In cross examination, Advocate Karabo Mohau KC asked on behalf of Superintendent Thabo Tšukulu as to who communicated the need to apply for exhumation and if the request was verbal or written, to which Nei responded that it was communicated to him by one Inspector Lebajoa, a Lance Seageant at the time.   The communication he said was verbal and that the application for exhumation was the one to be written. Advocate Mohau also asked Nei if the request for the need for exhumation had some sort of background as to why it was necessary to so exhume and Nei said the information received was that there was a deceased person from Ha Setho whose fate they wanted to know.

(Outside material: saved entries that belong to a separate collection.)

-- ==== Sys2Proof/Machine/State.lean ====
section
/-! DEFINITION. Everything the LF760 holds, block by block as section 2.2 names the blocks, with the queue
of commands and events that wait, and State.reset: the machine right after power-on reset. A
field's docstring names the rule that gives it. All of it is plain data. -/

namespace Sys2Proof.Machine

/-! ### Memory -/

/-- Bytes by address: addresses strictly rising and no byte equal to what an unlisted address reads as. -/
abbrev Memory := List Host.Cell

/-! ### Frame Intake and Pixel Path (chapter 1) -/

/-- Intake states (section 1.4). -/
inductive IntakeMode where
  | stopped
  | waiting
  | inFrame
  deriving DecidableEq, Repr

/-- Causes of a truncated frame (R9). -/
inductive TruncationCause where
  | newStart
  | shortFrame
  | timeout
  | stopped
  deriving DecidableEq, Repr

/-- INTAKE: R2, R3, R6, R10. The frame timeout is the loaded value in ms while it runs. lastSof is the FN of
the latest SOF since power-on reset (R170). -/
structure Intake where
  mode : IntakeMode
  fn : Nat
  lineCounter : Nat
  timer : Option Nat
  geometry : Geometry
  black : Channels
  b1 : Nat
  b2 : Nat
  b3 : Nat
  timeout : Nat
  lastSof : Option Nat
  deriving DecidableEq, Repr

/-- The shading choice PXP holds for a frame (R13): the band, and the working copy of its table, none while
that table is invalid. -/
structure Shading where
  band : Nat
  table : Option Memory
  deriving DecidableEq, Repr

/-- PXP's per-frame values (R12 to R15): black levels and shading, none until the next SOF; dg; crop. -/
structure Pxp where
  black : Option Channels
  shading : Option Shading
  dg : Nat
  cropX : Nat
  cropY : Nat
  deriving DecidableEq, Repr

/-! ### Statistics Unit (chapter 2) -/

/-- One focus window definition, in zone units (R23). -/
structure Window where
  enabled : Bool
  fc : Nat
  fr : Nat
  nc : Nat
  nr : Nat
  deriving DecidableEq, Repr

/-- A window's running figure: F, its SAT mark and the window's cell sum (R24, R25). -/
structure Figure where
  f : Nat
  sat : Bool
  cells : Nat
  deriving DecidableEq, Repr

/-- The measurement of the frame in progress: the per-frame copies of R17, and the running sums.
evenPairs holds, for each cell of the latest even line, the sum of its R and Gr pixels (R19). -/
structure Measurement where
  w : Nat
  h : Nat
  zw : Nat
  zh : Nat
  clip : Nat
  noise : Nat
  windows : List Window
  zoneSums : List Nat
  clipped : List Nat
  figures : List Figure
  evenPairs : List Nat
  deriving DecidableEq, Repr

/-- A window record of R25: enabled, F, SAT mark, window mean, used columns and rows (R29). -/
structure WindowRecord where
  enabled : Bool
  f : Nat
  sat : Bool
  mean : Nat
  columns : Nat
  rows : Nat
  deriving DecidableEq, Repr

“I told them indeed there is an unknown person from Ha Setho and they said such a person was at Mokalinyane and they wanted to know where they ended up.” The trial was then postponed to November 4 due to unavailability of the next witness in line.  Superintendent Thabo Tšukulu, Mathibeli Mofolo, Inspector Mabitle Matona and Police Constable (PC) Haleokoe Tasoane stand accused of murdering PC Khetheng.

Khetheng went missing after he was arrested by his colleagues at a traditional feast in his home village of Sebothoane, Leribe on March 25, 2016.  It is alleged that instead of duly booking him, Hlotse police handed him over to their colleagues from Maseru who were in the company of members of the Lesotho Defence Force (LDF). His disappearance then prompted his father Thabo Khetheng to lodge an application before the High Court on July 18, 2016 demanding that he be produced in court dead or alive but police authorities defended the matter in court, contending Khetheng had absconded from duty and his whereabouts were unknown.

Police also accused Thabo Khetheng’s family of deliberately omitting crucial information in his court papers. They contended that Khetheng’s father clearly had no “intimate” knowledge of his son’s movements and whereabouts.One of the police officers who arrested Khetheng at his home in Sebothoane, Leribe later testified against her superiors when the matter continued in court.